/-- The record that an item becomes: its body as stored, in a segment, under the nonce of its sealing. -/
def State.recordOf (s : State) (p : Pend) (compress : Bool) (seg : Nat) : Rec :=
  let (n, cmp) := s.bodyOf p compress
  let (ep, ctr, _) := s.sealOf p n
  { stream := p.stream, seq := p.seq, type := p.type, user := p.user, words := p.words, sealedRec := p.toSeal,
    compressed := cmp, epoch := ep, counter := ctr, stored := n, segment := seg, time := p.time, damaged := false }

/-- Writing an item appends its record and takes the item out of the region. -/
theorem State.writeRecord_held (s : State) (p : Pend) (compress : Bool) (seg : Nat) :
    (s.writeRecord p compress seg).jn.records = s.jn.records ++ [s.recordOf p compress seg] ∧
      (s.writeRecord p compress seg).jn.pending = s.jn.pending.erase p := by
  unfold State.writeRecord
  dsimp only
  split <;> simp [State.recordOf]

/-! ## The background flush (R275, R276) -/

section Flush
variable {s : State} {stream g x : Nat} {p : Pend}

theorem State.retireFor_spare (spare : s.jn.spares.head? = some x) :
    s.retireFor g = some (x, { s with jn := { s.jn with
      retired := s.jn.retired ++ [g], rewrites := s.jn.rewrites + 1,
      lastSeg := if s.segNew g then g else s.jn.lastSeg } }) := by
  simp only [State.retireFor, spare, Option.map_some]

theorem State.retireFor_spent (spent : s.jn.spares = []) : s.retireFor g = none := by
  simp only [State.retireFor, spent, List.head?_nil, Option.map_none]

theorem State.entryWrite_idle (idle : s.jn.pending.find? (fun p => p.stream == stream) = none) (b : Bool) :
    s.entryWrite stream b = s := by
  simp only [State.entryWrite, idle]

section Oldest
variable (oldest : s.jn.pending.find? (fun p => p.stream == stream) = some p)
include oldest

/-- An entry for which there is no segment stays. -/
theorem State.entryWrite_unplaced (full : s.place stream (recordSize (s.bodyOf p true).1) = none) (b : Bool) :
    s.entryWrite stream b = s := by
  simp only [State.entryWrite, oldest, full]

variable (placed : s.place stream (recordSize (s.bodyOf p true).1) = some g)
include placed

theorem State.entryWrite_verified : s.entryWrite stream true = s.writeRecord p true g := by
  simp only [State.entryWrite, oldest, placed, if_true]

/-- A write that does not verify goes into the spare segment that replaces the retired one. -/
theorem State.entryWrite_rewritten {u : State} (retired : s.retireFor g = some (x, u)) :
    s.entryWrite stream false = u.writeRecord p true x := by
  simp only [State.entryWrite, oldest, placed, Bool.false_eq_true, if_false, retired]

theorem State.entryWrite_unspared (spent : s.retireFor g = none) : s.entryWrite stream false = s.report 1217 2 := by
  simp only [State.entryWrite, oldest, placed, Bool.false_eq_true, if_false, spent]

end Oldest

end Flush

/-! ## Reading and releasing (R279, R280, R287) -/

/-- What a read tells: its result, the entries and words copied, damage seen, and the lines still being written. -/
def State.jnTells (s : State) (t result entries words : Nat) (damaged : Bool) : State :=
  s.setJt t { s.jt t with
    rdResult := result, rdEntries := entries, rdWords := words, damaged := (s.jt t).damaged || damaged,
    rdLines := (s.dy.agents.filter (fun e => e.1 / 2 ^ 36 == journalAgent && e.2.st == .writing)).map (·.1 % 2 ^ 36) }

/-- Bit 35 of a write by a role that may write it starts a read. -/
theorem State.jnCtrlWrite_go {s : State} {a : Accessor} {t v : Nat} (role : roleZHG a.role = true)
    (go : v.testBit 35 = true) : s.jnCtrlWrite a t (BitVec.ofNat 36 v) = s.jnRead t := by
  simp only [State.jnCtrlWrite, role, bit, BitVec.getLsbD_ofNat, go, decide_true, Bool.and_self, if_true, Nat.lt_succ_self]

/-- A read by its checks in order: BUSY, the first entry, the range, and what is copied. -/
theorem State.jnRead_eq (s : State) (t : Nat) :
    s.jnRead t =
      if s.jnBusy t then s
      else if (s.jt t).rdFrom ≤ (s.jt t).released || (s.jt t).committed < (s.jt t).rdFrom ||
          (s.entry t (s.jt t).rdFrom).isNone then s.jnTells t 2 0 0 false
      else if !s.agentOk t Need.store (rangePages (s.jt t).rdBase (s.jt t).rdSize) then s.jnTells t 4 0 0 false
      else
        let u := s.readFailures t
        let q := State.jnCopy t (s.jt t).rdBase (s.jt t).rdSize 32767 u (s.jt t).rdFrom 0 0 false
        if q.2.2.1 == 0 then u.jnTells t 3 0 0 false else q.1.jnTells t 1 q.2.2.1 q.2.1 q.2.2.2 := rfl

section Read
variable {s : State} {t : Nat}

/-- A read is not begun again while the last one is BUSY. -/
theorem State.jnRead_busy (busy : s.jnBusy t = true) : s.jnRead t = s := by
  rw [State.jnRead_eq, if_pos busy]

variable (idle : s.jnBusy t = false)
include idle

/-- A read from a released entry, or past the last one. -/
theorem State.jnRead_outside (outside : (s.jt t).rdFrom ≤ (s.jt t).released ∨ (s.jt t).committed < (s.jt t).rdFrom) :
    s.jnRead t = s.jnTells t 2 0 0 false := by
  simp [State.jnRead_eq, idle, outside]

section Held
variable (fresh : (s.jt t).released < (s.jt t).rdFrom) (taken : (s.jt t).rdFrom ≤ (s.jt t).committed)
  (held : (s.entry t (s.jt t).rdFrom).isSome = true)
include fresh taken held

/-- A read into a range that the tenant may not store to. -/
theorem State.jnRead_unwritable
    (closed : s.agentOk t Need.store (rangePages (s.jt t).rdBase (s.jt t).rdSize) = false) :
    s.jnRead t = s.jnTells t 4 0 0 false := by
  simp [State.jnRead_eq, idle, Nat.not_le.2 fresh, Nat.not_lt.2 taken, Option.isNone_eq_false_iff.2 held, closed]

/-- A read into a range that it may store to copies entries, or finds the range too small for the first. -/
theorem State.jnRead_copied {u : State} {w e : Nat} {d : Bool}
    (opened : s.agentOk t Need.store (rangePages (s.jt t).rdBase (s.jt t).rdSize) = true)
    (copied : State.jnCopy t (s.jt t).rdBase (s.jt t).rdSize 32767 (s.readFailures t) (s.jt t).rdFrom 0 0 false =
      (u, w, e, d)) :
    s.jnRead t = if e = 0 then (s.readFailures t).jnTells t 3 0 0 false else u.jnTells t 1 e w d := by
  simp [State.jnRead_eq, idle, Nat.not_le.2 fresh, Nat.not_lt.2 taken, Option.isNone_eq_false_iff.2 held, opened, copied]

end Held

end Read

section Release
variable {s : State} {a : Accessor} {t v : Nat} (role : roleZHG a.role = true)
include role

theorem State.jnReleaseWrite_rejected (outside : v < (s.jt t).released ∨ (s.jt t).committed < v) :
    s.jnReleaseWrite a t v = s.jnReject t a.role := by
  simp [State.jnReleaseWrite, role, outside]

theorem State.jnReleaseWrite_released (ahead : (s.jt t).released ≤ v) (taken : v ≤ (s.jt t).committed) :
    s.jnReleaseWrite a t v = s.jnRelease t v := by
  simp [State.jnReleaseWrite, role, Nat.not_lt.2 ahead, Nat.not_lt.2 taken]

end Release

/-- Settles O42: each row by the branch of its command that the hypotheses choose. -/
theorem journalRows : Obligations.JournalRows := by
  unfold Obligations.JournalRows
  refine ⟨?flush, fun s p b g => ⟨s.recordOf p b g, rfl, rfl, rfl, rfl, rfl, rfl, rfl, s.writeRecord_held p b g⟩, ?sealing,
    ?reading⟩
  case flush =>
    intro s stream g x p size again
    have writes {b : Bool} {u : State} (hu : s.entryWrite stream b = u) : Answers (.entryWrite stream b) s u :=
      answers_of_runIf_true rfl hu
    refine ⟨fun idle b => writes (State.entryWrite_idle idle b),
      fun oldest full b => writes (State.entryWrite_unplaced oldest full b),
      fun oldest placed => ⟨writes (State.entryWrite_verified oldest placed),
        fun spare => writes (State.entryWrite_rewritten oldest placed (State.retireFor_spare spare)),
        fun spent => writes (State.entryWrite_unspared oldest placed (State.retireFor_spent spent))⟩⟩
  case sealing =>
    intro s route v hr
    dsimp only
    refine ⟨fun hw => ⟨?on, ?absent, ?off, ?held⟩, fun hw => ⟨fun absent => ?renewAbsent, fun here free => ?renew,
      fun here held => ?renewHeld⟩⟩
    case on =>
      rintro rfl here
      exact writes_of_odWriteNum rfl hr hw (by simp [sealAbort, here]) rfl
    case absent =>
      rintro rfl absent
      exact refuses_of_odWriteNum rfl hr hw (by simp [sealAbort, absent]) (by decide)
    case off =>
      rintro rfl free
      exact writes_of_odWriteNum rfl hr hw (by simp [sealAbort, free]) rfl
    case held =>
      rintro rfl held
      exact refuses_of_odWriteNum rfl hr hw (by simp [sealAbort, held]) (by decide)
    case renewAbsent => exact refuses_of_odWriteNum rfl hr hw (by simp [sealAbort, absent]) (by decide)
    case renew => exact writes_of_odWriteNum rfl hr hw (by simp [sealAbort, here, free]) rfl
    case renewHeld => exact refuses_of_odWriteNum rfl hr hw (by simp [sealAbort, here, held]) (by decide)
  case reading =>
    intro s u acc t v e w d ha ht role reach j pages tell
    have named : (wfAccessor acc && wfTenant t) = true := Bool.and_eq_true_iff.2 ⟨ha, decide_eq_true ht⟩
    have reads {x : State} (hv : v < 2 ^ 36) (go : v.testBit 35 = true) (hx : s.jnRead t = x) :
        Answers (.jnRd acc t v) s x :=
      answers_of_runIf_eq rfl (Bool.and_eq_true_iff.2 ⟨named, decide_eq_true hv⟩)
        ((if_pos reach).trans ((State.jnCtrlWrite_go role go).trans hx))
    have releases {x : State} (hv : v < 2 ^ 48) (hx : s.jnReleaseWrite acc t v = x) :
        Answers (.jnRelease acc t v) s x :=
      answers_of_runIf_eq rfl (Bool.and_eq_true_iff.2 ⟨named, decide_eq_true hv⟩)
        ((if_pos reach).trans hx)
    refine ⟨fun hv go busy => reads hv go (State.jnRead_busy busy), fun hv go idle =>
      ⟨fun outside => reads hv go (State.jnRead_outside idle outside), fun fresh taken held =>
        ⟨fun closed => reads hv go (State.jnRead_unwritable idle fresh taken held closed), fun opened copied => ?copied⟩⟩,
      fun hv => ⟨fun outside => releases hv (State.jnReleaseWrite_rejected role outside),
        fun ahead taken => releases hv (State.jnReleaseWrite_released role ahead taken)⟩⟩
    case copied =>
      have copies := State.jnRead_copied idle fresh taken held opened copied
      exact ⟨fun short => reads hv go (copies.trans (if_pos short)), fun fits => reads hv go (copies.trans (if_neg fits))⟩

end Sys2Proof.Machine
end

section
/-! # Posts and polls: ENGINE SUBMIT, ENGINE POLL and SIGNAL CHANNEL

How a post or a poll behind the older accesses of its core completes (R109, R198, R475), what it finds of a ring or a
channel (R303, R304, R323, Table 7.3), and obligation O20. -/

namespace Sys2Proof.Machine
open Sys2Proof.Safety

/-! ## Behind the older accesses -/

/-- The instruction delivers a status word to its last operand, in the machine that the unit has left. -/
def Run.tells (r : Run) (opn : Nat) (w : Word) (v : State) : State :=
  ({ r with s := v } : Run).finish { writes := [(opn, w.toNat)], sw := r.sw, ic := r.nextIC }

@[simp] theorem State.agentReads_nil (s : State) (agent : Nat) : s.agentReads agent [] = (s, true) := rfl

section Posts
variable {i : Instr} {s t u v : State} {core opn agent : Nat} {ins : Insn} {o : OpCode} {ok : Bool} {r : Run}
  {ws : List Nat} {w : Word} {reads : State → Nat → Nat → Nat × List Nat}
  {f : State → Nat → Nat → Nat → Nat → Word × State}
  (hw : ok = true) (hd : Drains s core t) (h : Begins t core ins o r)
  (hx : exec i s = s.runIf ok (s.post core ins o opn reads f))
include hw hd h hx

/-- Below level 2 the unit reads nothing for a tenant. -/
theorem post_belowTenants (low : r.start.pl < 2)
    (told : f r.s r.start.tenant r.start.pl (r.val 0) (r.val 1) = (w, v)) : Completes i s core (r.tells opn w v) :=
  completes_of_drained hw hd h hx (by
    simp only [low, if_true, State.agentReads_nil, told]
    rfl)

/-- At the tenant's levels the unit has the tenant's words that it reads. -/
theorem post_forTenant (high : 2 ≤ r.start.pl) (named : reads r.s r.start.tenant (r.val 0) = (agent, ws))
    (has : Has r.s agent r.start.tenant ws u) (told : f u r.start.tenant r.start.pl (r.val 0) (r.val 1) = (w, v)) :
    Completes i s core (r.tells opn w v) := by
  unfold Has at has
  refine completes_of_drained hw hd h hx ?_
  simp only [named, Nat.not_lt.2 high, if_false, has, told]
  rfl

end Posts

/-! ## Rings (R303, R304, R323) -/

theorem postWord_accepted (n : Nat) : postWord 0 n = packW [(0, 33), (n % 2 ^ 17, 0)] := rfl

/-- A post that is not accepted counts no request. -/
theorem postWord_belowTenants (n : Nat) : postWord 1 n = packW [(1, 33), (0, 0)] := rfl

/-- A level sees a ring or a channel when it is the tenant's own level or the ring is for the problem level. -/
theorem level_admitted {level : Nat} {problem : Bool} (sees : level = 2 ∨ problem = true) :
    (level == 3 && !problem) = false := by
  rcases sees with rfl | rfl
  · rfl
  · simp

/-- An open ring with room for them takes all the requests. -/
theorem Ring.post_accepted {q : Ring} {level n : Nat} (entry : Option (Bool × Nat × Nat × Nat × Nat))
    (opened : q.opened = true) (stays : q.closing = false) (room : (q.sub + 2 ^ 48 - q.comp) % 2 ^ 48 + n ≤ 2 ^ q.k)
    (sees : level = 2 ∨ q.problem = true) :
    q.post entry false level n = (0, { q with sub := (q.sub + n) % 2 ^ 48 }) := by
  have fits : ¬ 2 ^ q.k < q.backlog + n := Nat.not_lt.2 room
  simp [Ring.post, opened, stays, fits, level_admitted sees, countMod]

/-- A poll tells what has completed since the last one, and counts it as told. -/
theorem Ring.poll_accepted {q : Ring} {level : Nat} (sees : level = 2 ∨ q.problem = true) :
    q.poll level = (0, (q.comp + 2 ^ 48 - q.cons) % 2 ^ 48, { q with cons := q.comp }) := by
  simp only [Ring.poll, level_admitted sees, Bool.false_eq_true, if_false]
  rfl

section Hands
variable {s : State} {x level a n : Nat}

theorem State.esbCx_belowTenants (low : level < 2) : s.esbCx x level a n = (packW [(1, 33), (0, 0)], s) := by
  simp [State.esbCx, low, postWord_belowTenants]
────────────────
:: What the task requires ::
Restate word for word the lines in the material above from the one with "theorem State.writeRecord_held (s" to the one with "section Flush"; both of those lines count, and nothing else does.

:: Answer space ::
theorem State.writeRecord_held (s : State) (p : Pend) (compress : Bool) (seg : Nat) :
    (s.writeRecord p compress seg).jn.records = s.jn.records ++ [s.recordOf p compress seg] ∧
      (s.writeRecord p compress seg).jn.pending = s.jn.pending.erase p := by
  unfold State.writeRecord
  dsimp only
  split <;> simp [State.recordOf]

/-! ## The background flush (R275, R276) -/

section Flush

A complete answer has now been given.